Visual Interactive Modeling (VIM) Visual interactive modeling (VIM) uses computer graphic displays to represent the impact of different management decisions on goals such as profit or market share. A VIM can be used both for supporting decisions & training. It can represent a static or a dynamic system.

Visual Interactive Simulation (VIS) Visual interactive simulation (VIS) is one of the most developed areas in VIM. It is a decision simulation in which the end-user watches the progress of the simulation model in an animated form using graphics terminals.

Virtual Reality (VR) Virtual reality (VR) is interactive, computer-generated, three-dimensional graphics. VR applications to date have been used to support decision making indirectly. Boeing has developed a virtual aircraft mock-up to test designs. At Volvo, VR is used to test virtual cars in virtual accidents. Data visualization helps financial decision makers by using visual, spatial & aural immersion virtual systems. Some stock brokerages have a VR application in which users surf over a landscape of stock futures, with color, hue, and intensity.

Data Mining and Warehousing Implementation Examples Alamo Rent-a-Car discovered that German tourists liked bigger cars. So now, when Alamo advertises its rental business in Germany, the ads include information about its larger models. Au Bon Pain Company discovered that they were not selling as much cream cheese as planned. When they analyzed point-of-sale data, they found that customers preferred small, one-serving packaging. AT&T and MCI sift through terabytes of customer phone data to fine-tune marketing campaigns and determine new discount calling plans.

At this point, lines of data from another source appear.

/-- A gradient event of a context that runs and does not stop acts. -/
theorem State.gradOn_runs (f : Ctx → GradConfigP → State) : s.gradOn n f = f x g := by
  have hgoes : ((x.exec.map fun e => e.stopSt.isSome).getD false) = false := by
    cases he : x.exec with
    | none => rfl
    | some e => exact congrArg Option.isSome (hstop e he)
  refine (if_neg (by simp [hticks, hrun])).trans ?_
  simp only [hx, hcfg, hgoes]
  rfl

/-! ### BUCKET_ENTER (R270, R275, R286, R287) -/

/-- A replica whose next bucket has entered reduction. -/
def Replica.entered (r : Replica) (b : SentBucket) (a : ActiveBucket) (id : Nat) : Replica :=
  { r with queue := r.queue.erase b, active := r.active ++ [a], nextEnter := id + 1 }

/-- The next accepted bucket enters where the ring is known and fewer than four buckets are ahead of it. -/
theorem exec_bucketEnter_enters {pos : Nat} {r : Replica} {b : SentBucket} (hr : x.grad.replica? pos = some r)
    (hnext : r.queue.find? (fun b => b.id == r.nextEnter) = some b) (hmap : ∀ k, x.grad.casc = some k → k.mapReceived = true ∧ k.broken = false)
    (hdepth : 4 ≤ r.nextEnter → r.nextEnter - 4 < r.nextDone) :
    exec (.bucketEnter n pos) s = .next (((s.modGrad n fun q => (q.modReplica pos fun v =>
      v.entered b ⟨b, r.round, [], 0, false, []⟩ r.nextEnter).pace r.nextEnter).markRecord g b).startShard n pos ⟨b, r.round, [], 0, false, []⟩) := by
  have hmapped : ((x.grad.casc.map fun k => k.mapReceived && !k.broken).getD true) = true := by
    cases hk : x.grad.casc with
    | none => rfl
    | some k =>
      obtain ⟨hreceived, hwhole⟩ := hmap k hk
      simp [hreceived, hwhole]
  refine congrArg Host.Outcome.next ((State.gradOn_runs hticks hrun hx hcfg hstop _).trans ?_)
  simp only [hr, hnext, hmapped]
  exact if_neg (by simpa using hdepth)

/-! ### CHAIN_PACKET (R272, R277, R285 to R287) -/

/-- The state without the chain of a number. -/
def State.takenChain (s : State) (n : CtxId) (i : Nat) : State := s.modGrad n fun q => { q with chains := q.chains.eraseIdx i }

section chain
variable {i : Nat} {k : Chain} (hk : x.grad.chains[i]? = some k) (hcome : k.pkt = none)
include hk hcome

section position
variable {r : Replica} {a : ActiveBucket} (hr : x.grad.replica? k.to_ = some r) (ha : r.bucket? k.bucket k.round = some a)
include hr ha

/-- The reduced unit lands at its owner. -/
theorem exec_chainPacket_lands (hlast : k.last = true) :
    exec (.chainPacket i) s = .next ((s.takenChain n i).landUnit n g k.to_ a k) := by
  refine congrArg Host.Outcome.next ?_
  simp only [hrun, State.gradOn_runs hticks hrun hx hcfg hstop, hk, hcome, hr, ha, hlast]
  rfl

/-- On its way a chain takes the contribution of the position and leaves for the next. -/
theorem exec_chainPacket_adds {ws : List Nat} (hmid : k.last = false) (hws : (s.takenChain n i).unitWords g a.sent k.unit = some ws) :
    exec (.chainPacket i) s = .next (((s.takenChain n i).touchUnit g a.sent k.unit).sendChain n g (x.grad.stopOf k.to_)
      (nextHop g x.grad.total k.bucket k.round k.unit k.to_ (if nonfinite g.elem ws then k.flags ||| 2 ^ k.to_ else k.flags)
        ((k.vals.zip ws).map fun e => f32Add e.1.toNat (widen g.elem e.2)))) := by
  unfold State.takenChain at hws ⊢
  refine congrArg Host.Outcome.next ?_
  simp only [hrun, State.gradOn_runs hticks hrun hx hcfg hstop, hk, hcome, hr, ha, hmid, hws]
  rfl

end position

/-- A chain of another device's position crosses to that device once it may. -/
theorem exec_chainPacket_crosses (hr : x.grad.replica? k.to_ = none) (hmay : x.grad.mayCross k = true) :
    exec (.chainPacket i) s = .next ((s.takenChain n i).send (.peerWrite n (x.grad.deviceOf k.to_)
      (if k.last then CascMsg.reduced k.bucket k.round k.unit k.flags (k.vals.map fun w => w.toNat)
       else .chain k.bucket k.round k.unit k.flags k.vals k.to_))) := by
  refine congrArg Host.Outcome.next ?_
  simp only [hrun, State.gradOn_runs hticks hrun hx hcfg hstop, hk, hcome, hr, hmay]
  rfl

CASE: Data Mining Powers Wal-Mart (p. 510) An interesting case study exploring how Wal-Mart uses data warehousing and data mining to get the right product on the appropriate shelf at the lowest cost

Web-Based Data Management Systems Business intelligence activities – from data acquisition, through warehousing, to mining – can be performed with Web tools or are interrelated with Web technologies and e-Commerce. e-Commerce software vendors are providing Web tools that connect the data warehouse with EC ordering and cataloging systems. e.g. Tradelink, a product of Hitachi Data warehousing and decision support vendors are connecting their products with Web technologies and EC. e.g. Comshare’s DecisionWeb, Web Intelligence from Business Objects, and Cognos’s DataMerchant.

Managerial Issues Cost–benefit issues & justification. A cost–benefit analysis must be undertaken before any commitment to new technologies. Where to store data physically. Should data be distributed close to their sources? Or should data be centralized for easier control. Legal issues. Data mining gives raise to a variety of legal issues. The legacy data problem. What should be done with masses of information already stored in a variety of formats, often known as the legacy data acquisition problem?

Managerial Issues, cont’d. Disaster recovery. How well can an organization’s business processes recover after an information system disaster? Internal or external? Should a firm store & maintain its databases internally or externally? Data security and ethics. Are the company’s competitive data safe from external snooping or sabotage? Ethics. Should people have to pay for use of online data?

Managerial Issues, cont’d. Privacy. Collecting data in a warehouse and conducting data mining may result in the invasion of individual privacy. Data purging. When is it beneficial to “clean house” and purge information systems of obsolete or non–cost-effective data? Data delivery. A problem regarding how to move data efficiently around an enterprise also exists.